Up-selling and cross-selling
It’s very important to maximize your company’s existing value as well as future revenue and Predictive analytics can help here with suggestions on which goods may be combined and relate to which market segment.
The way you market, price and sell your products can be changed significantly with demand forecasting. For example, Machine Learning engineers can use regression and historical methods such as time-series to predict the expected sales amount of an item, e. x. shoe type for a certain time period. Accurate pricing decisions are achieved by analyzing consumer, cost, and competition. With logistical and storage data it is possible to estimate future capacity requirements, maintain availability and make accurate decisions on pricing.

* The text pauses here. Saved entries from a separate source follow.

-- ==== Sys2Proof/Tests/Slice0.lean ====
section
/-! SUPPORT. Tests on fixed values: the worked encodings and worked examples of the spec, an ill-formed term for each check of
WellFormed, and for every statement a state that meets its hypotheses. -/

namespace Sys2Proof.Tests
open Sys2Proof.Machine Sys2Proof.Safety Sys2Proof.Claims

set_option maxRecDepth 100000
set_option Elab.async false
set_option maxErrors 2000

/-! ## The worked encodings of the spec -/

/-- The guard pt. -/
def gd : Guard := ⟨7, false⟩
def noOrd : Order := ⟨false, false, .grp⟩

-- `?p0 ADD.s32 v1, v2, v3` and `ADD.s32 v5, s4, -1` (03_instruction_word.md)
theorem test_word_add : decodeTableWord 64 0x008004080C000000 = some (.add .s32 false ⟨⟨0, false⟩, .v 1, .v 2, .v 3⟩) := by decide
theorem test_word_add_imm : decodeTableWord 64 0x00B81413FFFE0001 = some (.add .s32 false ⟨gd, .v 5, .s 4, .imm 0xFFFF⟩) := by decide
-- `ADD v1, v2 || FMUL v8, v9` and `FMOVI v7, 1.0` (03_instruction_word.md)
theorem test_word_pair : decodeTableWord 64 0x420102E0241013C0 =
    some (.pair ⟨7, .add, 1, .v 2⟩ ⟨7, .fmul (.mode 0), 8, .v 9⟩) := by decide
theorem test_word_fmovi : decodeTableWord 64 0x8307E0003F800000 = some (.fmovi gd (.v 7) 0x3F800000) := by decide
-- `SAFEPT #3`, `CSRW fp.mode, s3`, `CSRR s5, ctx.sp_count` (05_context.md)
theorem test_word_safept : decodeTableWord 64 0x16F80000000E0000 = some (.safept 3) := by decide
theorem test_word_csrw : decodeTableWord 64 0x3078000C00020001 = some (.csrw gd .fpMode 3) := by decide
theorem test_word_csrr : decodeTableWord 64 0x30381400040A0008 = some (.csrr gd (.s 5) .spCount) := by decide
-- `QPUSH.wait s4, [s10], s12`, `CONT v8, #3` (06_queue.md); `LAUNCH s6, [s20], s3` (07_kernel.md)
theorem test_word_qpush : decodeTableWord 64 0x2DF810283000100B = some (.qpush true gd 4 10 12) := by decide
theorem test_word_cont : decodeTableWord 64 0x2E380020000E0000 = some (.cont gd 8 3) := by decide
theorem test_word_launch : decodeTableWord 64 0x2DB818500C00000B = some (.launch false gd 6 20 3) := by decide
-- `CALL fn, s8`, `ENROL j2, join`, `WAIT ld=0, mx=1`, `XLANE.flip v1, v2, 1` (08_group.md)
theorem test_word_call : decodeTableWord 64 0x14B8000000140080 = some (.call gd 5 8) := by decide
theorem test_word_enrol : decodeTableWord 64 0x15780800001A0000 = some (.enrol gd 2 6) := by decide
theorem test_word_wait : decodeTableWord 64 0x167800FCFC0403F0 = some (.wait 0 63 63 1 63) := by decide
theorem test_word_xlane : decodeTableWord 64 0x1038040800063000 = some (.xlane .flip false false gd 1 2 (.imm 1) none) := by decide
-- `MAD.wide.n32 v10, v2, v3, v12`, `BOOL3 v1, v2, v3, v4, 0x96`, `ISET.lt.s32 p1, v4, s7`, `RDS s2, sr.groupid` (09_thread_integer.md)
theorem test_word_mad : decodeTableWord 64 0x01B828080C309000 = some (.mad .n32 false true ⟨gd, .v 10, .v 2, .v 3, .v 12⟩) := by decide
theorem test_word_bool3 : decodeTableWord 64 0x03B804080C100960 = some (.bool3 false 0x96 ⟨gd, .v 1, .v 2, .v 3, .v 4⟩) := by decide
theorem test_word_iset : decodeTableWord 64 0x063804101C008012 = some (.iset .lt .s32 gd (.p 1) (.v 4) (.s 7)) := by decide
theorem test_word_rds : decodeTableWord 64 0x07B80800000A0008 = some (.rds false gd (.s 2) .groupid) := by decide
-- `FMA.rz v8, v1, v2, v3`, `CVT.e4m3.f32.rn.sat v5.e2, v2`, `CVTQ.scale.b16.e2m1 v5, v3`, `TBL v9, v8, s10` (10_thread_float.md)
theorem test_word_fma : decodeTableWord 64 0x08B82004080C00A0 = some (.fma .rz false ⟨gd, .v 8, .v 1, .v 2, .v 3⟩) := by decide
theorem test_word_cvt : decodeTableWord 64 0x0E781408C0400180 = some (.cvt .e4m3 .f32 0 2 .rn false true gd (.v 5) (.v 2)) := by decide
theorem test_word_cvtq : decodeTableWord 64 0x0EB8140C00009000 =
    some (.cvtq .e2m1 false true false (.mode 0) false 0 gd 5 3) := by decide
theorem test_word_tbl : decodeTableWord 64 0x0DF8242028000002 = some (.tbl gd 9 8 10) := by decide
-- `ARRIVE s4, blk.1`, `BINIT s6, cls.1, s7` (11_barrier.md)
theorem test_word_arrive : decodeTableWord 64 0x2078100004000008 = some (.arrive 4 ⟨.blk, 1⟩) := by decide
theorem test_word_binit : decodeTableWord 64 0x2038181D04000009 = some (.binit 6 ⟨.cls, 1⟩ 7) := by decide
-- `LD.b64 v10, [v4 + 16]`, `ST.rel.pkg.b32 v9, [v6 + s3]`, `LDFE.clr.b32 v2, [s8 + 0x40]`, `ATOM.add.s64 v20, [v4], v6`,
-- `MCAS v1, [s4], 2`, `LDP #5, [s10]` (12_line.md); `FENCE.acq.pod` (13_line_order.md)
theorem test_word_ld : decodeTableWord 64 0x1838281000425000 = some (.ld .b64 noOrd false gd (.v 10) ⟨.v 4, .imm 16⟩) := by decide
theorem test_word_st : decodeTableWord 64 0x187824180C004132 =
    some (.st .b32 ⟨false, true, .pkg⟩ false gd 9 ⟨.v 6, .s 3⟩) := by decide
theorem test_word_ldfe : decodeTableWord 64 0x197808200102C001 =
    some (.ldfe true false .b32 noOrd gd (.v 2) ⟨.s 8, .imm 0x40⟩) := by decide
-- the worked word of `ATOM` puts b and c at other bits than R37 does; the fields stand here where R37 has them (log entry 35)
theorem test_word_atom : decodeTableWord 64 (0x6C * 2 ^ 54 + 7 * 2 ^ 51 + 20 * 2 ^ 42 + 4 * 2 ^ 34 + 255 * 2 ^ 26 + 6 * 2 ^ 18 + 2 ^ 16) =
    some (.atom .add .s64 noOrd gd (.v 20) ⟨.v 4, .v 255⟩ (.v 6)) := by decide
theorem test_word_mcas : decodeTableWord 64 0x1BF80410000A0001 = some (.mcas noOrd gd (.v 1) (.s 4) (.imm 2)) := by decide
theorem test_word_ldp : decodeTableWord 64 0x19F8002800160001 = some (.ldp gd 10 (.imm 5)) := by decide
theorem test_word_fence : decodeTableWord 64 0x1C380000000000C0 = some (.fence ⟨true, false, .pod⟩ gd) := by decide
-- `MMA a2, s4, s6, s8, mf1`, `MVEC.r.x4 v8, a2, s5` (14_tile.md); `GATH [s10]` (15_transfer.md)
theorem test_word_mma : decodeTableWord 64 0x22B8081018200017 = some (.mma ⟨2, 4, 6, 8, 1, false⟩) := by decide
theorem test_word_mvec : decodeTableWord 64 0x23B820001408C002 = some (.mvec false false 3 8 5 2) := by decide
theorem test_word_gath : decodeTableWord 64 0x2878002800000001 = some (.gath gd 10) := by decide
-- `TRAP #0x42`, `ERET.x v10, s20, s22` (17_trap.md); `CBC.b64 s8, [s4], s12, s14` (18_record.md); `COLL [s10]` (19_link.md);
-- `CBPT.rel.l1 s20, [s4], s6` (16_page.md)
theorem test_word_trap : decodeTableWord 64 0x17B80000010A0000 = some (.trap gd 0x42) := by decide
theorem test_word_eret : decodeTableWord 64 0x17F8002850582006 = some (.eret false (.x 10 20 22)) := by decide
theorem test_word_cbc : decodeTableWord 64 0x2C7820103038500F = some (.cbc true false gd 8 4 12 14) := by decide
theorem test_word_coll : decodeTableWord 64 0x2938002800000001 = some (.coll gd 10) := by decide
theorem test_word_cbpt : decodeTableWord 64 0x2E7850101800101B = some (.cbpt 1 true gd 20 4 6) := by decide
-- the long and 32-bit immediate forms, laid out by R50 and R51
theorem test_word_movh : decodeTableWord 64 (2 * 2 ^ 62 + 1 * 2 ^ 56 + 6 * 2 ^ 48 + 7 * 2 ^ 45 + 0xAABBCCDD) =
    some (.movh gd (.v 6) 0xAABBCCDD) := by decide
-- the words are encoded back from the same fields
theorem test_encode_mad : encode (.mad .n32 false true ⟨gd, .v 10, .v 2, .v 3, .v 12⟩) = some 0x01B828080C309000 := by decide
theorem test_encode_call : encode (.call gd 0xFFFFFD 8) = some 0x14B803FFFFF40080 := by decide
-- a slot that names a scalar the operation cannot take, an unassigned form, op and special register (R43, R45, R49, R176)
theorem test_word_form11 : decodeTableWord 64 (3 * 2 ^ 62) = none := by decide
theorem test_word_reserved_fn : decodeTableWord 64 (0x02 * 2 ^ 54 + 7 * 2 ^ 51 + 2 ^ 15) = none := by decide
theorem test_word_rds_hole : decodeTableWord 64 (0x1E * 2 ^ 54 + 7 * 2 ^ 51 + 7 * 2 ^ 18 + 2 ^ 17) = none := by decide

Make better pricing decisions
Sometimes retailers face challenges when it comes to making a decision on price changes. For most of them, seasonal trends and tendencies are given priority in making those decisions, however many other factors that influence price have appeared in E-Commerce so far. Using Predictive Analytics here can help to identify the best time to start decreasing or pushing prices in the other direction. AI can monitor such features as competitor prices, inventory levels and compare demands to find out what prices should be like.
Most popular ways to implement Predictive Analytics in Marketing
There are some tasks performed with Predictive Analytics that can be specified as those related to AI in Marketing and improving its strategy.
Customer Lifetime Value
Those customers and that have the biggest lifetime value, represented in how much money they spent, how consistent was their paying history and how much time they already buy something from you. Identify such customers – is the hardest thing to do for marketing, on the other hand these kind of insights help companies to optimize the marketing strategy, subsequently increasing the share of this business segment and gain information about the most valuable customers.
A combination of data on purchasing activities and online behavior metrics from such sources as social media and E-commerce enables the Predictive Analytics approach to find correlations and provide insights to define which marketing campaigns and social media channels are effective in relation to your company’s products and services.
The Internet contains endless sources that may contain relevant information about your company’s image and reputation, however, it is irrational to try to find and extract all the information manually. Automatic web search together with crawling tools to find customer feedback and posts referencing your organization’s name will make a good combination to create your own analytics tool which can be used to monitor how your company’s reputation changes and what people think on factors, influencing it.
Currently, most modern businesses begin to rely on the Electricity of our time – AI solutions, which give the older Predictive Analytics methods a new life and turn it into highly efficient instrument to get business insights and predictions. Predictive analytics have beneficial applications in several industries such as Retail, E-commerce, and Marketing in the first place. It becomes the fuel to drive the company’s business decision and foresee their success in the future.